I want to see the church renewed and restored, to see God’s people provide a shining testimony that unmasks the powers and principalities of this world with the power of the Spirit. I want to see the church offer a demonstration of the power of truth in a world of lies, of the gospel in an age of counterfeits, of love over contempt. I want to see the church embrace the cross in a culture prone to interpret everything through the lens of power grabs, or the empty promises of identity politics, or the frenzied nature of materialistic striving or political machinations.

Renewal will not come through endless skirmishes but through faithful, patient, constructive work. So let me say it again: Do not come down from the wall. Yes, be discerning. Defend yourself when necessary. Heed good-faith criticism from those who share your love for Jesus and his Bride. Stay alert to dangers that come from multiple sides. But don’t be thwarted by the Sanballats and Tobiahs who sneer and shake their fists and shout their mockery and insults. Remember—they’re not building anything.
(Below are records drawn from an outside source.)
-- ==== Sys2Proof/Machine/State.lean ====
section
/-! DEFINITION. The state of the block as plain data, the reasons a step can stop, and the state after reset. -/

namespace Sys2Proof.Machine

/-! ## Records, events and replies -/

/-- A record of R226: the fields of the common header and the bytes that stand between the header and the
trailer. `flags` holds bits [31:12] of the word at offset 6, flag f in bit f (R227). -/
structure Rec where
  typ : Nat
  version : Nat
  origin : Nat
  flags : Nat
  eventKey : Nat
  time : TimeWord
  aux : Nat
  body : List Byte
  deriving DecidableEq, Repr

/-- One item of an event's data (R437). -/
inductive EvItem where
  /-- a number, identifier, count, code, flag, duration or event key: 8 bytes, two's complement -/
  | num (i : Int)
  /-- a measured quantity: binary32 in bytes 0 to 3 -/
  | real (w : Nat)
  /-- a time word: 16 bytes -/
  | time (t : TimeWord)
  deriving DecidableEq, Repr

/-- The status codes of R423. -/
inductive Status where
  | ok | accepted | busy | timePast | notReady | notErased | badImage | incompatible
  | outOfRange | badCrc | wrongState | unknownOpcode | locked | lateExecuted
  | refusedBoundary | verifyFailed
  deriving DecidableEq, Repr

/-- What an item of the service queue is: the interim reply of a queued command, known by its tag, its opcode and its
`execute_at`, which its own final reply replaces (R434); another reply; or an event. -/
inductive SvcKind where
  | interim (tag opcode : Nat) (executeAt : TimeWord)
  | reply
  | event
  deriving DecidableEq, Repr

/-- One item of the service queue (R434). -/
structure SvcItem where
  kind : SvcKind
  record : Rec
  deriving DecidableEq, Repr

/-- An event that waits for the reply formed at the same time (R444). -/
structure HeldEvent where
  source : Nat
  kind : Nat
  seq : Nat
  time : TimeWord
  items : List EvItem
  deriving DecidableEq, Repr

/-- A latched non-maskable source (R440): its latest event and when it was last delivered. -/
structure Latch where
  /-- source number -/
  source : Nat
  /-- the event's time word -/
  time : TimeWord
  /-- the event's `event_seq`, which repetitions carry -/
  seq : Nat
  /-- the event's data items -/
  items : List EvItem
  /-- ticks since Boot at the latest delivery -/
  last : Nat
  deriving DecidableEq, Repr

/-- The running second of R598 for one key of one source. -/
structure Interval where
  source : Nat
  kind : Nat
  key : Nat
  /-- ticks since Boot when the event was last raised for the key -/
  raisedAt : Nat
  deriving DecidableEq, Repr

/-- Events: masks, delivery settings, latches, the service queue and the counters of R445. -/
structure EvtState where
  /-- `mask`, 2,048 bits: bit n set masks source n (R438) -/
  mask : BitVec 2048
  /-- `to_uplink` (R441) -/
  toUplink : Bool
  /-- `to_service` (R441) -/
  toService : Bool
  /-- `nmi_repeat` in seconds (R441) -/
  nmiPeriod : Nat
  /-- the latest `event_seq`, 32 bits (R436) -/
  eventSeq : Nat
  /-- latched non-maskable sources (R440), one entry each, at most 5 -/
  latches : List Latch
  /-- the service queue, oldest first, at most 128 items (R434) -/
  service : List SvcItem
  /-- while a command is carried out, the events raised meanwhile, which go behind its reply (R444) -/
  hold : Option (List HeldEvent)
  /-- `events_lost`, 32 bits: events dropped from the service queue since Boot (R433) -/
  eventsLost : Nat
  /-- `lost` of the next event on the service path, 16 bits (R436) -/
  lostSince : Nat
  /-- the intervals of R598 -/
  intervals : List Interval
  /-- events raised per band, 64 bits each (R445) -/
  raised : Vector Nat 16
  /-- events masked per band, 64 bits each (R445) -/
  masked : Vector Nat 16
  /-- events dropped on the uplink path, 64 bits (R445) -/
  droppedUp : Nat
  /-- events dropped on the service path, 64 bits (R445) -/
  droppedSvc : Nat
  /-- occurrences of events 1824 to 1827, 32 bits each (R443) -/
  ownCounts : Vector Nat 4
  deriving DecidableEq, Repr

/-! ## Commands -/

/-- A command that has been accepted, as its replies need it. -/
structure Ctx where
  header : CmdHeader
  opcode : Nat
  /-- ticks from `execute_at` to execution of a command executed late (R427) -/
  late : Option Nat
  /-- time word of execution (R422) -/
  moment : TimeWord
  deriving DecidableEq, Repr

/-- An entry of the timed queue (R429): the command and its context; entries stand in order of falling due. -/
structure Timed where
  command : Instr
  header : CmdHeader
  opcode : Nat
  /-- a jump of the time word has gone past its `execute_at` (R430) -/
  passed : Bool
  /-- its `param_length` is not one that its opcode allows, which check 10 finds at its execution (R417, R447) -/
  badLength : Bool
  deriving DecidableEq, Repr

/-- The state of command acceptance: commands in flight, the timed and deferred queues, write buffers. -/
structure CmdState where
  /-- commands in flight (R419): requester, tag and opcode of those whose final reply is still to come, without the timed ones
  that came by a lane; at most 256, 64 of one requester -/
  inFlight : List (Nat × Nat × Nat)
  /-- the timed queue, in order of falling due, at most 1,024 (R429) -/
  timed : List Timed
  /-- the deferred queue: commands whose action waits for a boundary, in order of acceptance, at most 256 (R432) -/
  deferred : List Instr
  /-- commands whose action takes effect at the next tick: in Standby and Ready every tick is a boundary (R54) -/
  nextTick : List Instr
  /-- packets that CTRL has not taken yet, oldest first: port (255 the service port), bytes, and whether a parcel carried
  the poisoned flag (R415, R417, R433) -/
  packets : List (Nat × List Byte × Bool)
  /-- free write buffers of the service port, 0 to 2 (R433) -/
  writeFree : Nat
  /-- the bytes the module drove on SVDO in the latest service-port transaction (R433) -/
  svdo : List Byte
  /-- commands answered per status code 0x0000 to 0x001D, 64 bits each (R445) -/
  answered : Vector Nat 30
  /-- peak occupancy of the timed queue (R445) -/
  peakTimed : Nat
  /-- peak occupancy of the deferred queue (R445) -/
  peakDeferred : Nat
  deriving DecidableEq, Repr

/-! ## Device states -/

/-- The eight device states (R453, R566). -/
inductive DevState where
  | off | lodge | boot | standby | ready | running | quiesce | faultHold
  deriving DecidableEq, Repr

/-- The device state and what the start-up sequence keeps (R566 to R577). -/
structure SysState where
  /-- device state, 3 bits (R453) -/
  state : DevState
  /-- previous device state (R577) -/
  previous : DevState
  /-- `cause` of the last transition, 16 bits (R568) -/
  cause : Nat
  /-- time word of the last transition; 0 before the loop first locked (R577) -/
  since : TimeWord
  /-- ticks since Boot, the count that R405 and R598 use -/
  ticks : Nat
  /-- ticks since the start of the power-on sequence, for event 1805 (R572) -/
  sinceStart : Nat
  /-- `cause` of the latest reset (R573) -/
  resetCause : Nat
  /-- flag bit of the rail whose fault led to the reset, for event 1805 (R572) -/
  resetRail : Option Nat
  /-- how long ago, in ticks, the recent Offs of cause 0x0042 came (R573) -/
  offs42 : List Nat
  /-- a rail restart is owed (R573) -/
  railRestartDue : Bool
  /-- a reset asked for by `SYS.RESET`: its kind and the ticks left of the 200 us of R573 -/
  resetDue : Option (Nat × Nat)
  /-- the images have been started since the reset (R571) -/
  imagesStarted : Bool
  /-- the boot map has been loaded or has failed its checks, or there is none (R572) -/
  bootMapDone : Bool
  /-- a `SYS.GO` that has not yet taken its last effect (R570): its context and target -/
  goPending : Option (Ctx × DevState)
  deriving DecidableEq, Repr

/-- The bits P and Q of a parity word (R395): its poison bit, and whether its data bits and P together hold an odd number of
ones. -/
structure ParityBits where
  q : Bool
  odd : Bool
  deriving DecidableEq, Repr

/-! ## The piste map -/

/-- A section of a map as its banks hold it: type, number of its kind, and its bytes with the preamble (R36). -/
structure Sect where
  typ : Nat
  inst : Nat
  bytes : List Byte
  deriving DecidableEq, Repr

/-- A map in the banks: the header fields the module uses and the sections in directory order (R33, R51). -/
structure PisteMap where
  /-- flash slot it was loaded from, 0 to 3 -/
  slot : Nat
  mapId : Nat
  level : Nat
  /-- `compiled_margin` -/
  margin : Nat
  sects : List Sect
  deriving DecidableEq, Repr

/-- A queued swap (R55). -/
structure Swap where
  patience : Nat
  skipped : Nat
  deriving DecidableEq, Repr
So, continue on. Keep contributing to a body of work that will redound to the glory of God and the good of his people. Stay rooted in the Word. Strengthen institutions. Pour into the next generation. Give young people stones for building a cathedral of faithfulness, not stones to throw at everyone else. Give them a house to live in, not another grenade to throw at the house of our grandparents. Outbuild the critics, and trust the Lord who sees.